Pub Date: Jan. 3rd, 2012
ISBN: 978-0-525-95256-5
Publisher: Dutton

Time for San Francisco private eye Wyatt Hunt to confront the obligatory demons from his past as he searches for the killer of his birth mother.

“How did your mother die?” asks an anonymous text message. The founder and principal of The Hunt Club, who’s never known who his birth parents were, soon learns at least part of the answer: She was killed 40 years ago, only three years after her marriage to the man who was tried twice for her murder and set free twice by hung juries. Father Don Bernard, the priest who married Margaret and Kevin Carson, has more news for Hunt: an ancient letter from his father swearing his innocence and saying that he’s leaving the Bay Area for a job in Texas. The ice-cold trail, lit at first only by the flares of further text messages, turns red-hot when Ivan Orloff, Hunt’s newest investigator, gets killed after making what seemed like some pretty routine inquiries. The trail leads from Evie Secrist, Margaret’s best friend, back to the Jonestown mass suicide a generation ago, and forward to Evie’s ex-husband Lionel Spencer.

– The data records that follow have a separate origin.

/-- Core 191, engines beyond the cores, and what is none; engines in reset with and without their landing, with replay on and off; landings of each
level; and a gallery being cleared. -/
theorem witness_EnginesAndLandingsComplete :
    isEngine 191 = true ∧ 191 ∉ base.rcv.resetting ∧ isEngine 226 = false ∧
    (∀ g ∈ [0, 0x100], ∃ s v : State, s = { base with rcv := { resetting := [191] }, regs := (rPrtFaultCtrl, BitVec.ofNat 64 g) :: base.regs } ∧
      191 ∈ s.rcv.resetting ∧ v = ({ (s.abandonFc 191).resetEngine 191 with
        rcv := { ((s.abandonFc 191).resetEngine 191).rcv with resetting := ((s.abandonFc 191).resetEngine 191).rcv.resetting.erase 191 } } :
          State).landingsDone (fun l => decide (l.level = 2) && decide (l.unit = 191)) ∧
      (v.fld rPrtFaultCtrl 8 8 = 1 ↔ g = 0x100) ∧ s.rcv.landings = [] ∧
      s.rcv.landings.find? (fun l => decide (l.level = 2 ∧ l.unit = 191)) = none) ∧
    (∃ s l, l = ({ id := 1, level := 2, unit := 192 } : LandingSt) ∧ s = ({ base with rcv := { resetting := [192], landings := [l] } } : State) ∧
      192 ∈ s.rcv.resetting ∧ s.rcv.landings.find? (fun l => decide (l.level = 2 ∧ l.unit = 192)) = some l) ∧
    (base.part 0).st ≠ .absent ∧ (base.part 15).st = .absent ∧
    (∀ n ∈ [1, 2, 3, 4], ∀ u ∈ [0, 192], ∃ s l, l = ({ id := 7, level := n, unit := u, part := some 0 } : LandingSt) ∧
      s = ({ base with rcv := { landings := [l] } } : State) ∧ (s.rcv.landings.find? fun l => decide (l.id = 7)) = some l) ∧
    (∃ s : State, s = { base with rcv := { clearing := [(23, none, false)] } } ∧ (s.rcv.clearing.find? fun x => decide (x.1 = 23)) = some (23, none, false) ∧
      s.rcv.landings = []) := by
  refine ⟨by decide +kernel, by decide +kernel, by decide +kernel, ?_, ⟨_, _, rfl, rfl, ?_⟩, ?_, ?_, fun n _ u _ => ⟨_, _, rfl, rfl, by simp⟩,
    ⟨_, rfl, ?_⟩⟩
  case refine_1 => intro g hg; refine ⟨_, _, rfl, ?_, rfl, ?_⟩ <;> revert g <;> decide +kernel
  all_goals decide +kernel

/-! ## Witnesses: links, pairs, registers -/

/-- The block as module 3 with partner 2, with port n in a state. -/
def portAt (n : Nat) (k : PortSt) : State :=
  { base with regs := [(rOnlModule, 3), (rMirCtrl, 0x201), (portBase n + rOnlPortCtrl, 1)] ++ base.regs, ports := [(n, k)] }

/-- What training finds: every lane hears its lane of port 0 of module 1. -/
def seen : TrainObs := { lanes := (List.range 8).map fun i => { module := 1, port := 0, lane := BitVec.ofNat 3 i }, delayNs := 0 }
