-- ==== Sys2Proof/Word.lean ====
section
/-! DEFINITION. The widths of the block: 00_scope.md rules R9, R11 and 30_encoding.md rule R70. -/

namespace Sys2Proof

/-- The logical domain: unsigned 16-bit, [0, 65535] (R9, R11). -/
abbrev U16 := BitVec 16

/-- A DAC code: 12 bits, [0, 4095] (R9, R11). -/
abbrev U12 := BitVec 12

/-- One byte of the serial bus (R33, R54). -/
abbrev Byte := BitVec 8

/-- One command word, the only format (R70). -/
abbrev CmdWord := BitVec 48

end Sys2Proof
end

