/-! ### Encoding -/

/-- R71, R76 (D1), R79 (inferred): the decoder gives every command back from its word, with every operand at every value. -/
def Obligations.DecodeInvertsEncode : Prop := ∀ i : Instr, decode (encode i) = .ok i

/-- R71, R73 (D1, D11), R79 (inferred): a word the decoder accepts is the word of the command it gives, so each command has one word. -/
def Obligations.EncodeInvertsDecode : Prop := ∀ (w : CmdWord) (i : Instr), decode w = .ok i → encode i = w

/-- R73, R76, R77 (D1, D11), R79 (inferred): the decoder accepts exactly the words the opcode map's table of ranges admits. -/
def Obligations.DecodeAcceptsExactlyLegalWords : Prop :=
  ∀ w : CmdWord, (∃ i, decode w = .ok i) ↔ (Command.ofWord w).wellFormed = true

/-- R82 (inferred, from D1's format): the worked encodings decode to the commands they stand for, through the opcode table's numbering too. -/
def Obligations.WorkedEncodingsDecode : Prop :=
  decode 0x010000000000 = .ok .update ∧ decode 0x1000B1DF0000 = .ok (.wrAudioOut 0 45535) ∧
    decode 0x200004E20000 = .ok (.dacWrite 0 1250) ∧ decode 0x300036B04E20 = .ok (.fSmooth 14000 20000) ∧
    decode 0x042000000000 = .ok (.rdKnob 2) ∧ decode 0x1350FFFF0000 = .ok (.wrLed 5 65535) ∧
    decodeTableWord 48 0x1350FFFF0000 = some (.wrLed 5 65535)

/-- R80 (D1): the assembler line of every command assembles to the command's word. -/
def Obligations.AssemblerWritesTheCommandWord : Prop := ∀ i : Instr, (lineOf i).assemble = some [encode i]

/-! ### One step -/

/-- R3, R56, R13: a running block takes the host's next command, is given the environment's next draws (the script's, or
free ones), and runs the decoded command. The two lists are the model's own (assumptions 3 and 4). -/
def Obligations.StepRunsTheDecodedCommand : Prop :=
  ∀ (s : State) (w : CmdWord) (ws : List CmdWord) (i : Instr),
    s.Running → s.commands = w :: ws → decode w = .ok i →
      (∀ d ds, s.inputs = d :: ds →
        step s = exec i { s with commands := ws, draws := d, inputs := ds, tick := s.tick + 1 }) ∧
      (s.inputs = [] →
        step s = exec i { s with commands := ws, draws := Config.freeDraws s.tick, tick := s.tick + 1 })

/-- The command the host issues with withFetchWord is the very next one to run (assumption 22). -/
def Obligations.IssuedWordRunsNext : Prop :=
  ∀ (s : State) (w : CmdWord) (i : Instr), s.Running → decode w = .ok i →
    step (s.withFetchWord 48 w.toNat) = exec i s.takeDraws

/-- R77, R232, R230 (the spec's decisions D11, D20): a word outside the opcode map raises IllegalCommand with the word
recorded, and nothing else of the block changes. -/
def Obligations.IllegalWordRaisesIllegalCommand : Prop :=
  ∀ (s : State) (w : CmdWord) (ws : List CmdWord), s.Running → s.commands = w :: ws →
    (Command.ofWord w).wellFormed = false → step s = .next { s.issued with fault := some (.illegalCommand w) }
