-- ==== Sys2Proof/Tests/Slice0.lean ====
section
/-! SUPPORT. The model's own tests. Expected results are those of spec/95_test_vectors.md and of the rules' worked
examples. Witnesses show that the hypotheses of each statement can be met together. -/

namespace Sys2Proof.Tests
open Sys2Proof Sys2Proof.Machine

/-! ### WellFormed refuses, check by check (30_encoding.md rule R73) -/

theorem test_wf_accepts_update : Command.wellFormed ⟨0x01, 0, 0, 0, 0⟩ = true := by decide
theorem test_wf_refuses_unlisted_opcode : Command.wellFormed ⟨0x07, 0, 0, 0, 0⟩ = false := by decide
theorem test_wf_refuses_reserved : Command.wellFormed ⟨0x01, 0, 1, 0, 0⟩ = false := by decide
theorem test_wf_refuses_index : Command.wellFormed ⟨0x04, 3, 0, 0, 0⟩ = false := by decide
theorem test_wf_refuses_unused_index : Command.wellFormed ⟨0x30, 1, 0, 0, 0⟩ = false := by decide
theorem test_wf_refuses_unused_a : Command.wellFormed ⟨0x39, 0, 0, 1, 0⟩ = false := by decide
theorem test_wf_refuses_unused_b : Command.wellFormed ⟨0x01, 0, 0, 0, 1⟩ = false := by decide
theorem test_wf_refuses_wide_code : Command.wellFormed ⟨0x20, 0, 0, 4096, 0⟩ = false := by decide
theorem test_wf_refuses_wide_bool : Command.wellFormed ⟨0x12, 0, 0, 2, 0⟩ = false := by decide

/-! ### Decode: one word per command, written out from rules R71, R76 and R82 -/

theorem test_decode_update : decode 0x010000000000 = .ok .update := rfl
theorem test_decode_rdAudioIn : decode 0x021000000000 = .ok (.rdAudioIn 1) := rfl
theorem test_decode_rdCvIn : decode 0x031000000000 = .ok (.rdCvIn 1) := rfl
theorem test_decode_rdKnob : decode 0x042000000000 = .ok (.rdKnob 2) := rfl
theorem test_decode_rdSwitch : decode 0x050000000000 = .ok .rdSwitch := rfl
theorem test_decode_rdPulseIn : decode 0x061000000000 = .ok (.rdPulseIn 1) := rfl
theorem test_decode_wrAudioOut : decode 0x1000B1DF0000 = .ok (.wrAudioOut 0 45535) := rfl
theorem test_decode_wrCvOut : decode 0x1110FFFF0000 = .ok (.wrCvOut 1 65535) := rfl
theorem test_decode_wrPulseOut : decode 0x120000010000 = .ok (.wrPulseOut 0 true) := rfl
theorem test_decode_wrLed : decode 0x13509C400000 = .ok (.wrLed 5 40000) := rfl
theorem test_decode_rdAudioOut : decode 0x181000000000 = .ok (.rdAudioOut 1) := rfl
theorem test_decode_rdCvOut : decode 0x191000000000 = .ok (.rdCvOut 1) := rfl
theorem test_decode_rdPulseOut : decode 0x1A0000000000 = .ok (.rdPulseOut 0) := rfl
theorem test_decode_rdLed : decode 0x1B5000000000 = .ok (.rdLed 5) := rfl
theorem test_decode_dacWrite : decode 0x201000640000 = .ok (.dacWrite 1 100) := rfl
theorem test_decode_convertPulses : decode 0x280000000000 = .ok .convertPulses := rfl
theorem test_decode_fSmooth : decode 0x300036B04E20 = .ok (.fSmooth 14000 20000) := rfl
theorem test_decode_fDacScale : decode 0x3100B1DF0000 = .ok (.fDacScale 45535) := rfl
theorem test_decode_fPwmScale : decode 0x3200FFFF0000 = .ok (.fPwmScale 65535) := rfl
theorem test_decode_fPwmDecode : decode 0x330030390000 = .ok (.fPwmDecode 12345) := rfl
theorem test_decode_fInInvert : decode 0x34004E200000 = .ok (.fInInvert 20000) := rfl
theorem test_decode_fRect : decode 0x3500C0000000 = .ok (.fRect 49152) := rfl
theorem test_decode_fGamma : decode 0x360080000000 = .ok (.fGamma 32768) := rfl
theorem test_decode_fDacFrame : decode 0x371007FF0000 = .ok (.fDacFrame 1 2047) := rfl
theorem test_decode_rdChan : decode 0x387000000000 = .ok (.rdChan 7) := rfl
theorem test_decode_rdPhase : decode 0x390000000000 = .ok .rdPhase := rfl

/-! Words 95_test_vectors.md calls illegal, each rejected by its name. -/

theorem test_decode_rejects_unlisted : decode 0x070000000000 = .error .unlistedOpcode := rfl
theorem test_decode_rejects_reserved : decode 0x010100000000 = .error .reservedNonzero := rfl
theorem test_decode_rejects_index : decode 0x043000000000 = .error .indexOutOfRange := rfl
theorem test_decode_rejects_unused_index : decode 0x301000000000 = .error .indexOutOfRange := rfl
theorem test_decode_rejects_unused_b : decode 0x010000000001 = .error .unusedNonzero := rfl
theorem test_decode_rejects_wide_code : decode 0x200010000000 = .error .codeTooWide := rfl
theorem test_decode_rejects_wide_bool : decode 0x120000020000 = .error .notBoolean := rfl
theorem test_decode_rejects_led_index : decode 0x136000010000 = .error .indexOutOfRange := rfl

/-! ### Assembler lines (rules R80, R81) -/

theorem test_asm_comment_and_decimal : assembleText "  wr_audio_out 0, 45535 ; set".toList = some [0x1000B1DF0000] := by decide
theorem test_asm_hexadecimal : assembleText "f_smooth 0x36B0, 0x4e20".toList = some [0x300036B04E20] := by decide
theorem test_asm_illegal_index_has_a_word : assembleText "rd_knob 0b11".toList = some [0x043000000000] := by decide
theorem test_asm_prime : assembleText "prime".toList = some (List.replicate 4 0x010000000000) := by decide
theorem test_asm_knob_y : assembleText "rd_knob_y".toList = some [0x042000000000] := by decide

/-! ### One step on a small state -/

/-- Draws a test chooses. -/
def draws : Draws where
  adcMuxA := 1000
  adcMuxB := 20000
  adcAudio := #v[20000, 0]
  pulseInLevel := #v[true, false]
  acq := true
  tieA := false
  tieB := true

/-- The default configuration with the suggested header of channel 1 (42_dacdriver.md rule R155). -/
def cfg : Config := { defaultConfig with dacCfg := #v[0x3000, 0xB000], spiBitOrder := .msbFirst }

/-- The block after reset, with the configuration and the draws fixed. -/
def base : State := { State.reset with cfg := cfg, inputs := [draws], draws := draws }

/-- A state in which every output was written and two slots were serviced. -/
def used : State :=
  { base with
    chan := #v[0, 0, 31875, 0, 0, 700, 0, 45874], phase := 3, outAudio := #v[some 45535, some 0], outCv := #v[some 65535, none],
    cvPwm := #v[0, 0], outLed := #v[none, none, none, none, none, some 32768], ledPwm := #v[0, 0, 0, 0, 0, 16384],
    outPulse := #v[false, true], pulseOutLevel := #v[.driven true, .driven false] }

/-- The block after CONVERT_PULSES. -/
def retired : State := { base with pulsesRetired := true, pulseOutLevel := #v[.released, .released] }

/-- The state after one step that takes the word `w`. -/
def after (s : State) (w : CmdWord) : Option State :=
  match step { s with commands := [w] } with
  | .next t => some t
  | .fault _ => none
  | .refused _ => none

/-- The result port after one step, where no fault was raised. -/
def result (s : State) (w : CmdWord) : Option U16 := (after s w).bind fun t => if t.fault = none then t.result else none

/-- The fault record after one step. -/
def fault (s : State) (w : CmdWord) : Option Fault := (after s w).bind (·.fault)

But it ends again, frustratingly, with Spencer’s own death, which Hunt’s old SFPD frenemy, homicide inspector Devin Juhle, is all too eager to write off as suicide. Will Hunt and Tamara Dade, his veteran assistant and new lover, be able to pick up the scent the cops missed?

Most readers will see ahead of Hunt where this is all headed. Nor will many of them consider the substitution of the hero’s back story for Lescroart’s customary sociological probe of San Francisco corruption (Treasure Hunt, 2010, etc.) an improvement. The scene in which Hunt finally comes face to face with his anonymous informant, however, is transfixing.